### DESCRIPTION OF THE TASK
Your answer must be a single number: the count of lines in the records below that include the string "done".

'''

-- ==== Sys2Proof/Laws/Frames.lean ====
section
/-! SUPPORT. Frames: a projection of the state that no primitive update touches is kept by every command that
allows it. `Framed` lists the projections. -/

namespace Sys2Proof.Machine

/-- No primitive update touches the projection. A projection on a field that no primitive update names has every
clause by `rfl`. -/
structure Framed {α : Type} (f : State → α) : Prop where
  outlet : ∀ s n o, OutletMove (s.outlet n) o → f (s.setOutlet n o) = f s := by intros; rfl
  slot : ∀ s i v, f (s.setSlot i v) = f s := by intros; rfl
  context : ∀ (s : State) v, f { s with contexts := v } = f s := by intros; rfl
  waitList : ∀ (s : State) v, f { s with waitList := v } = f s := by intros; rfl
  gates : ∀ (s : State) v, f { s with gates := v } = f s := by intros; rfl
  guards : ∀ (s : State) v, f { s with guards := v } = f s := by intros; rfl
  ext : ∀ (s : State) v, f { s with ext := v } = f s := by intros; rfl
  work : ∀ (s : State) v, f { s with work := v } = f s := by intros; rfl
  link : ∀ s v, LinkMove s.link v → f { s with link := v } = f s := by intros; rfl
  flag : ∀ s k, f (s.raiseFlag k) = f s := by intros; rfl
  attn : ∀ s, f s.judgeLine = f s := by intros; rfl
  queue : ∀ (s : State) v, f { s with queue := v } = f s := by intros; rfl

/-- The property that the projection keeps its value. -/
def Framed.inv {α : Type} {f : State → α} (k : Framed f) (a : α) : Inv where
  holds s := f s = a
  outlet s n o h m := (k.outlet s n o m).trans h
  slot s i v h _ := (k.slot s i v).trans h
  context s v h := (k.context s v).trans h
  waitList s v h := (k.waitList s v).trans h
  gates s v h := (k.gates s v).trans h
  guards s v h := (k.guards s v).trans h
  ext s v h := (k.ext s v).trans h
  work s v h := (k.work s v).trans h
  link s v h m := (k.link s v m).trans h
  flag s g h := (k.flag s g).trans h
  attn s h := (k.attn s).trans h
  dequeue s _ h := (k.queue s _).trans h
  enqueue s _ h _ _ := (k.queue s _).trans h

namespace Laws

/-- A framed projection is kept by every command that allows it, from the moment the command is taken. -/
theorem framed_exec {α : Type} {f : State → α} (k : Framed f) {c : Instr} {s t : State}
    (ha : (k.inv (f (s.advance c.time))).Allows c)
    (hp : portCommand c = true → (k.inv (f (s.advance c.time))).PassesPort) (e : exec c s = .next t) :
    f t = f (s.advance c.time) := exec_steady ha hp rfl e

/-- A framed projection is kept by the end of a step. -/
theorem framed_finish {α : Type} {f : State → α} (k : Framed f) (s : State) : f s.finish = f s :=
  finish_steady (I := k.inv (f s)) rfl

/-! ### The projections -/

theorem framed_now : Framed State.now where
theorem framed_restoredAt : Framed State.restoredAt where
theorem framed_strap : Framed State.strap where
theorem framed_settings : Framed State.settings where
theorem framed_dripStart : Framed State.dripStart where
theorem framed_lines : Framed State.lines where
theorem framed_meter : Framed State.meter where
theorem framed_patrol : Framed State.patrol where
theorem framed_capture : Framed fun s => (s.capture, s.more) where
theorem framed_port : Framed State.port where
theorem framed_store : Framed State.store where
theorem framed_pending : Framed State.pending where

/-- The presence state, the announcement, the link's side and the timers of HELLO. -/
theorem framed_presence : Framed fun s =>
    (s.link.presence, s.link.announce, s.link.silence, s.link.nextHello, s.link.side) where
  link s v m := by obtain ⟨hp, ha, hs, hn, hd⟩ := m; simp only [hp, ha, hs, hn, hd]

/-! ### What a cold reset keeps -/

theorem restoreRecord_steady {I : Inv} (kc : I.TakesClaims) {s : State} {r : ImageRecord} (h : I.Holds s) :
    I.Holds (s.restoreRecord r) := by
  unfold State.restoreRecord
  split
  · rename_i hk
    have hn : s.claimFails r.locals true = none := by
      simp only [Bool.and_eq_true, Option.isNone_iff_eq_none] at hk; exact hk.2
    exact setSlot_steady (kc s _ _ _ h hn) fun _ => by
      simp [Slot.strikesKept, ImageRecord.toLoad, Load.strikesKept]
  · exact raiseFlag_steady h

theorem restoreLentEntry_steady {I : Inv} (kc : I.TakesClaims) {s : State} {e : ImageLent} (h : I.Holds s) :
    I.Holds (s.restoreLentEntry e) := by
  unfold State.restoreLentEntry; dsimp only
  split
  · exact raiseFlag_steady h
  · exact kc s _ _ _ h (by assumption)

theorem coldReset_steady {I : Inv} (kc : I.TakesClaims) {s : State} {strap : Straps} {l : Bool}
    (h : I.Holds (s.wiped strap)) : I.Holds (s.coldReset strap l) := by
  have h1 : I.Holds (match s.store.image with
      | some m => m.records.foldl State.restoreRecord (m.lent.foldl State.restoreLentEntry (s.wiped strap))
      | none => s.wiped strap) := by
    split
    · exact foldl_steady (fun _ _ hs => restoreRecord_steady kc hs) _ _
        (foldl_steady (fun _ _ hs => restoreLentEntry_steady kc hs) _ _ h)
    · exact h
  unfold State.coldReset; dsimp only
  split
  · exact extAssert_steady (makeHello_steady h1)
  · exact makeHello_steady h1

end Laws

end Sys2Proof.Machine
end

'''
'''

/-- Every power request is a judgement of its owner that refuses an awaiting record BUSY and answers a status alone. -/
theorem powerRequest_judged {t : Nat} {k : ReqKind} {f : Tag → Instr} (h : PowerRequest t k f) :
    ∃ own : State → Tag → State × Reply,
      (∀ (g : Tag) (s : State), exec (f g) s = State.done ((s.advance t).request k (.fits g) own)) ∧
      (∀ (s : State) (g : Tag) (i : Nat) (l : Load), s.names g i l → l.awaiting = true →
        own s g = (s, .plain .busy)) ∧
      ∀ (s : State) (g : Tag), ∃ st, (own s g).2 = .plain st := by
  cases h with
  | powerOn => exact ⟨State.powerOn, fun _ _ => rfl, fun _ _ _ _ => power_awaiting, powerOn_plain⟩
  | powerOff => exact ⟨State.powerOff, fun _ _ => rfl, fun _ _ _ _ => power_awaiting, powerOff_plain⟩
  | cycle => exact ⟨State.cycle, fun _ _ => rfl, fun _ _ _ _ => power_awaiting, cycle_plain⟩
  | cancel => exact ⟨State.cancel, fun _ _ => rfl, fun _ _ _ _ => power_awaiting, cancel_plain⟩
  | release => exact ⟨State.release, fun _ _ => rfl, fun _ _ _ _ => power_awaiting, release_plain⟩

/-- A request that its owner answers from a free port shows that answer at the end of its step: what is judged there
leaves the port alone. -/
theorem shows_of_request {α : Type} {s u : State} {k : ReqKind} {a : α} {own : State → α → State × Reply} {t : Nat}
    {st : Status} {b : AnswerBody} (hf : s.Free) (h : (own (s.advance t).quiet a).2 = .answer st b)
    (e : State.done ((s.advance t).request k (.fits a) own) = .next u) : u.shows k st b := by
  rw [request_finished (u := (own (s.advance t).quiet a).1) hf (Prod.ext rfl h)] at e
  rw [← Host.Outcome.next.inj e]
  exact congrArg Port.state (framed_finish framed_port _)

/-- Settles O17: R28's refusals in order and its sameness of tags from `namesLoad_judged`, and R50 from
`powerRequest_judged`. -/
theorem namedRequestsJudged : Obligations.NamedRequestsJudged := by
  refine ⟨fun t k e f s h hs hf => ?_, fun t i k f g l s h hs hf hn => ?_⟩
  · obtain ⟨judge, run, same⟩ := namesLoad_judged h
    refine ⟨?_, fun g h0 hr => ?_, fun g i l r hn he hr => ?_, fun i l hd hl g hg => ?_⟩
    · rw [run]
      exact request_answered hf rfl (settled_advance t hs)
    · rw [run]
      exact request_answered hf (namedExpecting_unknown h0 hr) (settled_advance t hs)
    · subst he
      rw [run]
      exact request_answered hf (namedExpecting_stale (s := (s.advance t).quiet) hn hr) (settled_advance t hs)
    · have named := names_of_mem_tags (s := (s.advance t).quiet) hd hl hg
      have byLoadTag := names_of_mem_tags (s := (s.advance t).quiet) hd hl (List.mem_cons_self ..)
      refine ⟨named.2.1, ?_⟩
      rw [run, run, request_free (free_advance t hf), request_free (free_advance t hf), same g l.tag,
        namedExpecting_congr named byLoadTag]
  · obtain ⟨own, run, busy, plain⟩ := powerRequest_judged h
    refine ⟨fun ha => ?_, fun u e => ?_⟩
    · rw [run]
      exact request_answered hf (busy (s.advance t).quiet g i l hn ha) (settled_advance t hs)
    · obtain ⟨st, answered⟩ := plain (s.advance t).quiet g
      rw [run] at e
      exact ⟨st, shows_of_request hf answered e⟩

'''

### EXPECTED ANSWER
2